#### [WORK INSTRUCTIONS]
Up to and including the line that contains "def State.aqConfigure (s", write out each line of the material from its first line, exactly.
::: LISTED ENTRIES :::
/-- The quad of a recorded pin powers down: the capture ends with its record (R300). -/
def State.aqQuadDown (s : State) (quad : Nat) : State :=
  (List.range 4).foldl (fun s u =>
    let x := s.aq u
    if (x.st = .armed ∨ x.st = .writing) ∧ !s.fbit fACQ_SRC_kind u ∧ s.fget fACQ_SRC_pin u / 4 = quad then
      let pre := if x.trig.isSome then x.validPre else min (s.aqP u) x.written
      ((s.setAq u { x with stopped := true, srcLost := true, validPre := pre }).fput fACQ_STAT_src_lost u 1).aqFinish u
    else s) s

/-! ### Commands -/

/-- Bits hi..0 of the i-th word of a configuration. -/
def aqWord (bs : List Byte) (i hi : Nat) : Nat := bits (ofBytes ((bs.drop (8 * i)).take 8)) hi 0

/-- Eight words of configuration written to a unit's registers, its arm bit set and its capture count restarted (R376). -/
def State.aqConfigure (s : State) (u : Nat) (bs : List Byte) : State :=
  let s := s.wr .ACQ_CTL u 0 (BitVec.ofNat 64 (setBits (aqWord bs 0 17) 0 0 1))
  let s := s.wr .ACQ_SRC u 0 (BitVec.ofNat 64 (aqWord bs 1 28))
  let s := s.wr .ACQ_BASE u 0 (BitVec.ofNat 64 (aqWord bs 2 47))
  let s := s.wr .ACQ_PRE u 0 (BitVec.ofNat 64 (aqWord bs 3 26))
  let s := s.wr .ACQ_POST u 0 (BitVec.ofNat 64 (aqWord bs 4 31))
  let s := s.wr .ACQ_NSEG u 0 (BitVec.ofNat 64 (aqWord bs 5 15))
  let s := s.wr .ACQ_LEVEL u 0 (BitVec.ofNat 64 (aqWord bs 6 31))
  let s := s.wr .ACQ_QUEUE u 0 (BitVec.ofNat 64 (aqWord bs 7 13))
  s.setAq u { s.aq u with capture := 0, segs := [] }

/-- ACQ_ARM (R293, R297, R376): the configuration is read and written to the unit's registers, the unit is armed, and the capture
count restarts. -/
def bodyAcqArm : CmdBody := fun k s =>
  let u := u8 k 0
  if 4 ≤ u then fail s .paramInvalid
  else if (s.aq u).st ≠ .idle then fail s .acqConfig
  else match s.payload (u8 k 1) (u64 k 8) 64 with
    | (s, .bad st d) => fail s st d
    | (s, .bytes bs) =>
      match (s.aqConfigure u bs).aqArm u with
      | (s, true) => ok s
      | (s, false) => fail s .acqConfig

/-- ACQ_STOP (R301); an idle unit answers ACQ_IDLE (assumption 20). -/
def bodyAcqStop : CmdBody := fun k s =>
  let u := u8 k 0
  if 4 ≤ u then fail s .paramInvalid
  else if (s.aq u).st = .idle then fail s .acqIdle
  else ok ((s.aqStop u).fput fACQ_CTL_arm u 0)

/-- The codes of stored entries. -/
def codesOf : Nat → List Byte → List Int
  | 0, _ => []
  | n + 1, bs => sext 24 (ofBytes (bs.take 4)) :: codesOf n (bs.drop 4)

/-- Units of a segment's ring read from a position, in order. -/
def State.aqReadUnits (s : State) (u seg pos : Nat) : Nat → State × List Byte × Option (Status × Nat)
  | 0 => (s, [], none)
  | n + 1 =>
    match s.payloadBy s.reckonerPort (s.fget fACQ_CTL_aspace u) (s.aqAddr u seg (pos % (s.aqP u + s.aqQ u))) (s.aqUnitBytes u) with
    | (s, .bad st d) => (s, [], some (st, d))
    | (s, .bytes bs) =>
      let r := State.aqReadUnits s u seg (pos + 1) n
      (r.1, bs ++ r.2.1, r.2.2)

/-- The square root with 16 fraction bits of a variance given as a numerator over a square; its rounding is open (R303;
assumption 15). -/
def State.openRoot (s : State) (num den : Nat) : State × Nat :=
  let root := Nat.sqrt (num / (den * den))
  if root * root * (den * den) = num then (s, root) else (s.fresh.1, root + s.fresh.2.toNat % 2)

/-- The statistics of codes (R303): the mean with 16 fraction bits, and the 40 bytes of count, minimum, maximum, mean and deviation;
a reduced capture has no mean and no deviation. -/
def State.aqStats (s : State) (reduced : Bool) (n : Nat) (codes : List Int) : State × Int × List Byte :=
  let lo := codes.foldl min (codes.headD 0)
  let hi := codes.foldl max (codes.headD 0)
  let sum := codes.sum
  let sumsq := (codes.map (fun c => (c * c).toNat)).sum
  let mean := if reduced then (s, 0) else s.openDiv (65536 * sum) n
  let dev := if reduced then (mean.1, 0) else mean.1.openRoot (2 ^ 32 * (n * sumsq - (sum * sum).toNat)) n
  (dev.1, mean.2, bytesOf 8 n ++ bytesOf 8 (enc 64 lo) ++ bytesOf 8 (enc 64 hi) ++ bytesOf 8 (enc 64 mean.2) ++ bytesOf 8 dev.2)

/-- ACQ_STATS (R303), on a Reckoner: count, minimum, maximum, and for unreduced captures mean and deviation with 16 fraction bits. -/
def bodyAcqStats : CmdBody := fun k s =>
  let u := u8 k 0
  let seg := u16 k 2
  let first := u32 k 8
  let n := u32 k 12
  if 4 ≤ u then fail s .paramInvalid
  else if s.aqS u ≤ seg ∨ n = 0 ∨ s.aqP u + s.aqQ u < first + n then fail s .paramInvalid
  else if (s.aq u).st ≠ .idle ∧ (s.aq u).capture % s.aqS u = seg then fail s .acqOverwritten
  else match s.aqReadUnits u seg (nget 0 seg (s.aq u).segs + first) n with
    | (s, _, some (st, d)) => fail s st d
    | (s, bs, none) =>
      let x := s.aqStats (s.fbit fACQ_SRC_reduce_en u) n (codesOf (bs.length / 4) bs)
      match x.1.storeResultBy s.reckonerPort (u8 k 24) (u64 k 16) x.2.2 with
      | (s, none) => okResult s (enc 64 x.2.1)
      | (s, some (st, d)) => fail s st d

/-! ### The rows of the command table -/

/-- MS_ACQ_TRIGGER (R298). -/
def execMsAcqTrigger (id : Nat) (s : State) : Host.Outcome State Fault Refusal := .next (doMsAcqTrigger id s)

/-- ACQ_RECORD (R301). -/
def execAcqRecord (u : Fin 4) (s : State) : Host.Outcome State Fault Refusal := .next (doAcqRecord u.val s)

/-- ACQ_REARM (R302). -/
def execAcqRearm (u : Fin 4) (s : State) : Host.Outcome State Fault Refusal := .next (doAcqRearm u.val s)

/-- ACQ_ARM (R293). -/
def execAcqArm (k : Packet) (s : State) : Host.Outcome State Fault Refusal := .next (s.runCommand 0x6001 bodyAcqArm k)

/-- ACQ_STOP (R301). -/
def execAcqStop (k : Packet) (s : State) : Host.Outcome State Fault Refusal := .next (s.runCommand 0x6002 bodyAcqStop k)

/-- ACQ_STATS (R303). -/
def execAcqStats (k : Packet) (s : State) : Host.Outcome State Fault Refusal := .next (s.runCommand 0x6003 bodyAcqStats k)

end Sys2Proof.Machine
end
:::
#### [RESULT BELOW]
/-- The quad of a recorded pin powers down: the capture ends with its record (R300). -/
def State.aqQuadDown (s : State) (quad : Nat) : State :=
  (List.range 4).foldl (fun s u =>
    let x := s.aq u
    if (x.st = .armed ∨ x.st = .writing) ∧ !s.fbit fACQ_SRC_kind u ∧ s.fget fACQ_SRC_pin u / 4 = quad then
      let pre := if x.trig.isSome then x.validPre else min (s.aqP u) x.written
      ((s.setAq u { x with stopped := true, srcLost := true, validPre := pre }).fput fACQ_STAT_src_lost u 1).aqFinish u
    else s) s

/-! ### Commands -/

/-- Bits hi..0 of the i-th word of a configuration. -/
def aqWord (bs : List Byte) (i hi : Nat) : Nat := bits (ofBytes ((bs.drop (8 * i)).take 8)) hi 0

/-- Eight words of configuration written to a unit's registers, its arm bit set and its capture count restarted (R376). -/
def State.aqConfigure (s : State) (u : Nat) (bs : List Byte) : State :=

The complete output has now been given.